554 A.2d 1026 | Pa. Commw. Ct. | 1989

124 Pa. Commw. 121 (1989)
554 A.2d 1026

A.D. Kelly and Shirley S. Kelly
v.
The Zoning Hearing Board of Mars Borough and Mars Borough. Mars Borough, Appellant.

No. 1178 C.D. 1988.

Commonwealth Court of Pennsylvania.

Argued February 6, 1989.
March 9, 1989.

Argued February 6, 1989, before Judges COLINS and McGINLEY, and Senior Judge BARBIERI, sitting as a panel of three.

John R. Walters, Jr., for appellant.

Thomas W. King, III, Dillon, McCandless & King, for appellees.

*122 OPINION BY JUDGE COLINS, March 9, 1989:

Mars Borough (appellant) appeals an order of the Court of Common Pleas of Butler County entered April 26, 1988, reversing the decision of the Zoning Hearing Board of Mars Borough (Board) which had denied A.D. and Shirley S. Kelly's (appellees) application for a building permit. We reverse.

On July 27, 1987, appellees sought a permit for the construction of a garage on property which is located in a R-1 district. At the time of this application, the property in question was vacant except for a small 10' x 20' shed that was used for storage purposes. The appellees sought permission to build a 40' x 80' storage garage on the property. However, the Board denied this request on the basis that no contemplated main residential use was to be made of this property. The appellees appealed to the trial court on April 26, 1988, which reversed the Board's decision and ordered that the permit be issued. The appellant was then granted intervenor status. This appeal follows.

The trial court did not take any additional testimony. Therefore, our scope of review is limited to a determination of whether the Board committed an abuse of discretion or an error of law. Markley v. Carlisle Zoning Hearing Board, 106 Pa. Commw. 578, 527 A.2d 595 (1987). The appellant argues that the trial court committed an error of law because the use for which the appellees sought a building permit is not permitted in an R-1 district. The ordinance defines an accessory building or use as "a building or use which is subordinate and incidental to the main building or a use located on the same lot or premises." The ordinance considers a private garage to be a permissible accessory use in an R-1 district and defines the same as "an accessory building, with area for housing motor driven vehicles, the property of and for *123 the use of the occupants of the lot on which the private garage is located."

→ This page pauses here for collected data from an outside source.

-- ==== Sys2Proof/Machine/Operands.lean ====
section
/-! DEFINITION. The operand values commands take from the registers (R92), the profile readouts (R40), and the operand
checks that come before a command's first write (R311, R312). -/

namespace Sys2Proof.Machine

/-- LEN, unsigned (R39, R92). -/
def State.len (s : State) : Nat := s.lenHi.toNat * 256 + s.lenLo.toNat

/-- BP_VAL, unsigned (R42, R92). -/
def State.bpVal (s : State) : Nat := s.bpValHi.toNat * 256 + s.bpValLo.toNat

/-- `v[7:0]` of a number. -/
def loByte (v : Nat) : Byte := BitVec.ofNat 8 v

/-- `v[15:8]` of a number. -/
def hiByte (v : Nat) : Byte := BitVec.ofNat 8 (v / 256)

/-- VERSION as a number (R38). -/
def State.ver (s : State) : Nat := s.version.toNat

/-- SIZE, 0 when VERSION is outside 1 to 10 (R40). -/
def State.sizeReadout (s : State) : Byte := if validVersion s.ver then loByte (side s.ver) else 0x00

/-- The value of a register as a host read finds it, the readouts computed and the constants in place (R22-R43). -/
def State.readReg (s : State) (status : Byte) : RegName → Byte
  | .id0 => 0x51
  | .id1 => 0x52
  | .rev => 0x01
  | .cmd => s.lastCmd
  | .status => status
  | .errcode => s.errcode
  | .stage => s.stage
  | .opa => s.opa
  | .opb => s.opb
  | .res => s.res
  | .k => s.k
  | .plen => s.plen
  | .version => s.version
  | .lenLo => s.lenLo
  | .lenHi => s.lenHi
  | .size => s.sizeReadout
  | .nblk => loByte (nblk s.ver)
  | .ecpb => loByte (ecpb s.ver)
  | .ndataLo => loByte (ndata s.ver)
  | .ndataHi => hiByte (ndata s.ver)
  | .ntotalLo => loByte (ntotal s.ver)
  | .ntotalHi => hiByte (ntotal s.ver)
  | .bpNbits => s.bpNbits
  | .bpValLo => s.bpValLo
  | .bpValHi => s.bpValHi
  | .bpPosLo => loByte s.bpPos.toNat
  | .bpPosHi => hiByte s.bpPos.toNat

/-- Check VERSION and go on with it, or raise BAD_VERSION (R38, R312). -/
def State.withVersion (s : State) (k : Nat → Except Stop State) : Except Stop State :=
  if validVersion s.ver then k s.ver else raise .badVersion s

/-- Check K and go on with it, or raise BAD_K (R36, R312). -/
def State.withK (s : State) (k : Nat → Except Stop State) : Except Stop State :=
  if s.k.toNat = 0 ∨ s.k.toNat > Config.kMax then raise .badK s else k s.k.toNat

/-- Check PLEN and go on with the coefficients `POLY[0..PLEN−1]`, or raise BAD_LEN (R37, R312). -/
def State.withPoly (s : State) (k : List Byte → Except Stop State) : Except Stop State :=
  if s.plen.toNat = 0 then raise .badLen s else s.load (addrRange polyBase s.plen.toNat) k

/-- Check that OPA is not zero and go on with it, or raise GF_ZERO (R158, R160, R312). -/
def State.withNonzeroOpa (s : State) (k : Byte → Except Stop State) : Except Stop State :=
  if s.opa = 0x00 then raise .gfZero s else k s.opa

/-- Write RES (R35). -/
def State.setRes (s : State) (v : Byte) : State := { s with res := v }

end Sys2Proof.Machine
end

The appellees do not intend to use the property as a residence, yet, they seek a permit for an accessory use. In Food Bag, Inc. v. Mahoning Township Zoning Board of Adjustment, 51 Pa. Commw. 304, 414 A.2d 421 (1980), we held that in order to establish a right to an accessory use, an applicant must prove that the use sought is secondary to the principal use. There is no principal use being made of the property. Since this lot has been vacant for some time, except for the small storage shed, and the appellees at this time do not plan on using the lot for a residence, we fail to see how a new garage would be subordinate and incidental to a main building or use.

Consequently, since there is no principal use of the property, the trial court was in error when it reversed the Board's decision. Nothing exists on the property at the current time for which the proposed garage would be subordinate and incidental to and, furthermore, there would be no occupants of the lot on which the garage is to be located.

Accordingly the order of the trial court is reversed.

ORDER

AND NOW, this 9th day of March, 1989, the order of the Court of Common Pleas of Butler County in the above-captioned matter is reversed.